Data shown.
============================================================

@[simp] theorem collision_pending (g : SegId) (cause : CollisionCause) (s : State) :
    (collision g cause s).pending = s.pending := by
  unfold collision
  try dsimp only
  repeat' (first | (simp; done) | split)

@[simp] theorem answerWindowExpiry_pending (g : SegId) (s : State) :
    (answerWindowExpiry g s).pending = s.pending := by
  unfold answerWindowExpiry
  try dsimp only
  repeat' (first | (simp; done) | split)

@[simp] theorem takeAnswerCharacter_pending (g : SegId) (c : LineChar) (s : State) :
    (takeAnswerCharacter g c s).pending = s.pending := by
  unfold takeAnswerCharacter
  try dsimp only
  repeat' (first | (simp; done) | split)

@[simp] theorem answerComplete_pending (g : SegId) (gs : GameState) (status : AnswerStatus) (rest : List Byte) (s : State) :
    (answerComplete g gs status rest s).pending = s.pending := by
  unfold answerComplete
  try dsimp only
  repeat' (first | (simp; done) | split)

@[simp] theorem completionDeadline_pending (g : SegId) (s : State) :
    (completionDeadline g s).pending = s.pending := by
  unfold completionDeadline
  try dsimp only
  repeat' (first | (simp; done) | split)

@[simp] theorem endGarbled_pending (g : SegId) (s : State) :
    (endGarbled g s).pending = s.pending := by
  unfold endGarbled
  try dsimp only
  repeat' (first | (simp; done) | split)

@[simp] theorem strayCharacter_pending (g : SegId) (c : LineChar) (s : State) :
    (strayCharacter g c s).pending = s.pending := by
  unfold strayCharacter
  try dsimp only
  repeat' (first | (simp; done) | split)

@[simp] theorem setInput_pending (g : SegId) (kind : LineFaultKind) (b : Bool) (s : State) :
    (setInput g kind b s).pending = s.pending := by
  unfold setInput
  try dsimp only
  repeat' (first | (simp; done) | split)

@[simp] theorem lineFaultAsserted_pending (g : SegId) (kind : LineFaultKind) (s : State) :
    (lineFaultAsserted g kind s).pending = s.pending := by
  unfold lineFaultAsserted
  try dsimp only
  repeat' (first | (simp; done) | split)

@[simp] theorem lineFaultDeasserted_pending (g : SegId) (kind : LineFaultKind) (s : State) :
    (lineFaultDeasserted g kind s).pending = s.pending := by
  unfold lineFaultDeasserted
  try dsimp only
  repeat' (first | (simp; done) | split)

@[simp] theorem driverStuck_pending (g : SegId) (s : State) :
    (driverStuck g s).pending = s.pending := by
  unfold driverStuck
  try dsimp only
  repeat' (first | (simp; done) | split)

@[simp] theorem startIdleElapsed_pending (g : SegId) (s : State) :
    (startIdleElapsed g s).pending = s.pending := by
  unfold startIdleElapsed
  try dsimp only
  repeat' (first | (simp; done) | split)

@[simp] theorem dueTimerRun_pending (i : SlotIx) (t : DueTimer) (s : State) :
    (dueTimerRun i t s).pending = s.pending := by
  unfold dueTimerRun
  try dsimp only
  repeat' (first | (simp; done) | split)

@[simp] theorem powerOn_pending (node : BitVec 6) (speed : BitVec 2) (s : State) :
    (powerOn node speed s).pending = s.pending := by
  rfl

@[simp] theorem clockTick_pending (s : State) :
    (clockTick s).pending = s.pending := by
  unfold clockTick
  try dsimp only
  repeat' (first | (simp; done) | split)

@[simp] theorem storePageRead_pending (bytes : List Byte) (s : State) :
    (storePageRead bytes s).pending = s.pending := by
  unfold storePageRead
  try dsimp only
  repeat' (first | (simp; done) | split)

@[simp] theorem pageReadTimeout_pending (s : State) :
    (pageReadTimeout s).pending = s.pending := by
  unfold pageReadTimeout
  try dsimp only
  repeat' (first | (simp; done) | split)

@[simp] theorem attemptEnds_pending (readback : Option (List Byte)) (s : State) :
    (attemptEnds readback s).pending = s.pending := by
  unfold attemptEnds
  try dsimp only
  repeat' (first | (simp; done) | split)

@[simp] theorem setReceiver_pending (p : PortId) (r : Receiver) (s : State) :
    (setReceiver p r s).pending = s.pending := by
  unfold setReceiver
  try dsimp only
  repeat' (first | (simp; done) | split)

@[simp] theorem storeByte_pending (p : PortId) (buffer : List Byte) (s : State) :
    (storeByte p buffer s).pending = s.pending := by
  unfold storeByte
  try dsimp only
  repeat' (first | (simp; done) | split)

@[simp] theorem portByte_pending (p : PortId) (b : Byte) (framingError : Bool) (s : State) :
    (portByte p b framingError s).pending = s.pending := by
  unfold portByte
  try dsimp only
  repeat' (first | (simp; done) | split)

@[simp] theorem requestFrame_pending (p : PortId) (frame : List Byte) (s : State) :
    (requestFrame p frame s).pending = s.pending := by
  unfold requestFrame
  try dsimp only
  repeat' (first | (simp; done) | split)

@[simp] theorem frameByteTimeout_pending (p : PortId) (s : State) :
    (frameByteTimeout p s).pending = s.pending := by
  unfold frameByteTimeout
  try dsimp only
  repeat' (first | (simp; done) | split)

@[simp] theorem answerSent_pending (p : PortId) (s : State) :
    (answerSent p s).pending = s.pending := by
  unfold answerSent
  try dsimp only
  repeat' (first | (simp; done) | split)

@[simp] theorem unplugCollector_pending (s : State) :
    (unplugCollector s).pending = s.pending := by
  unfold unplugCollector
  try dsimp only
  repeat' (first | (simp; done) | split)

@[simp] theorem plugCollector_pending (s : State) :
    (plugCollector s).pending = s.pending := by
  unfold plugCollector
  try dsimp only
  repeat' (first | (simp; done) | split)

end Sys2Proof.Machine
end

============================================================

Action item. Give the material again in full, exactly as it appears above.

Reply to the exercise.
@[simp] theorem collision_pending (g : SegId) (cause : CollisionCause) (s : State) :
    (collision g cause s).pending = s.pending := by
  unfold collision
  try dsimp only
  repeat' (first | (simp; done) | split)

@[simp] theorem answerWindowExpiry_pending (g : SegId) (s : State) :
    (answerWindowExpiry g s).pending = s.pending := by
  unfold answerWindowExpiry
  try dsimp only
  repeat' (first | (simp; done) | split)

@[simp] theorem takeAnswerCharacter_pending (g : SegId) (c : LineChar) (s : State) :
    (takeAnswerCharacter g c s).pending = s.pending := by
  unfold takeAnswerCharacter
  try dsimp only
  repeat' (first | (simp; done) | split)

@[simp] theorem answerComplete_pending (g : SegId) (gs : GameState) (status : AnswerStatus) (rest : List Byte) (s : State) :
    (answerComplete g gs status rest s).pending = s.pending := by
  unfold answerComplete
  try dsimp only
  repeat' (first | (simp; done) | split)

@[simp] theorem completionDeadline_pending (g : SegId) (s : State) :
    (completionDeadline g s).pending = s.pending := by
  unfold completionDeadline
  try dsimp only
  repeat' (first | (simp; done) | split)

@[simp] theorem endGarbled_pending (g : SegId) (s : State) :
    (endGarbled g s).pending = s.pending := by
  unfold endGarbled
  try dsimp only
  repeat' (first | (simp; done) | split)

@[simp] theorem strayCharacter_pending (g : SegId) (c : LineChar) (s : State) :
    (strayCharacter g c s).pending = s.pending := by
  unfold strayCharacter
  try dsimp only
  repeat' (first | (simp; done) | split)

@[simp] theorem setInput_pending (g : SegId) (kind : LineFaultKind) (b : Bool) (s : State) :
    (setInput g kind b s).pending = s.pending := by
  unfold setInput
  try dsimp only
  repeat' (first | (simp; done) | split)

@[simp] theorem lineFaultAsserted_pending (g : SegId) (kind : LineFaultKind) (s : State) :
    (lineFaultAsserted g kind s).pending = s.pending := by
  unfold lineFaultAsserted
  try dsimp only
  repeat' (first | (simp; done) | split)

@[simp] theorem lineFaultDeasserted_pending (g : SegId) (kind : LineFaultKind) (s : State) :
    (lineFaultDeasserted g kind s).pending = s.pending := by
  unfold lineFaultDeasserted
  try dsimp only
  repeat' (first | (simp; done) | split)

@[simp] theorem driverStuck_pending (g : SegId) (s : State) :
    (driverStuck g s).pending = s.pending := by
  unfold driverStuck
  try dsimp only
  repeat' (first | (simp; done) | split)

@[simp] theorem startIdleElapsed_pending (g : SegId) (s : State) :
    (startIdleElapsed g s).pending = s.pending := by
  unfold startIdleElapsed
  try dsimp only
  repeat' (first | (simp; done) | split)

@[simp] theorem dueTimerRun_pending (i : SlotIx) (t : DueTimer) (s : State) :
    (dueTimerRun i t s).pending = s.pending := by
  unfold dueTimerRun
  try dsimp only
  repeat' (first | (simp; done) | split)

@[simp] theorem powerOn_pending (node : BitVec 6) (speed : BitVec 2) (s : State) :
    (powerOn node speed s).pending = s.pending := by
  rfl

@[simp] theorem clockTick_pending (s : State) :
    (clockTick s).pending = s.pending := by
  unfold clockTick
  try dsimp only
  repeat' (first | (simp; done) | split)

@[simp] theorem storePageRead_pending (bytes : List Byte) (s : State) :
    (storePageRead bytes s).pending = s.pending := by
  unfold storePageRead
  try dsimp only
  repeat' (first | (simp; done) | split)

@[simp] theorem pageReadTimeout_pending (s : State) :
    (pageReadTimeout s).pending = s.pending := by
  unfold pageReadTimeout
  try dsimp only
  repeat' (first | (simp; done) | split)

@[simp] theorem attemptEnds_pending (readback : Option (List Byte)) (s : State) :
    (attemptEnds readback s).pending = s.pending := by
  unfold attemptEnds
  try dsimp only
  repeat' (first | (simp; done) | split)

@[simp] theorem setReceiver_pending (p : PortId) (r : Receiver) (s : State) :
    (setReceiver p r s).pending = s.pending := by
  unfold setReceiver
  try dsimp only
  repeat' (first | (simp; done) | split)

@[simp] theorem storeByte_pending (p : PortId) (buffer : List Byte) (s : State) :
    (storeByte p buffer s).pending = s.pending := by
  unfold storeByte
  try dsimp only
  repeat' (first | (simp; done) | split)

@[simp] theorem portByte_pending (p : PortId) (b : Byte) (framingError : Bool) (s : State) :
    (portByte p b framingError s).pending = s.pending := by
  unfold portByte
  try dsimp only
  repeat' (first | (simp; done) | split)

@[simp] theorem requestFrame_pending (p : PortId) (frame : List Byte) (s : State) :
    (requestFrame p frame s).pending = s.pending := by
  unfold requestFrame
  try dsimp only
  repeat' (first | (simp; done) | split)

@[simp] theorem frameByteTimeout_pending (p : PortId) (s : State) :
    (frameByteTimeout p s).pending = s.pending := by
  unfold frameByteTimeout
  try dsimp only
  repeat' (first | (simp; done) | split)

@[simp] theorem answerSent_pending (p : PortId) (s : State) :
    (answerSent p s).pending = s.pending := by
  unfold answerSent
  try dsimp only
  repeat' (first | (simp; done) | split)

@[simp] theorem unplugCollector_pending (s : State) :
    (unplugCollector s).pending = s.pending := by
  unfold unplugCollector
  try dsimp only
  repeat' (first | (simp; done) | split)

@[simp] theorem plugCollector_pending (s : State) :
    (plugCollector s).pending = s.pending := by
  unfold plugCollector
  try dsimp only
  repeat' (first | (simp; done) | split)

end Sys2Proof.Machine
end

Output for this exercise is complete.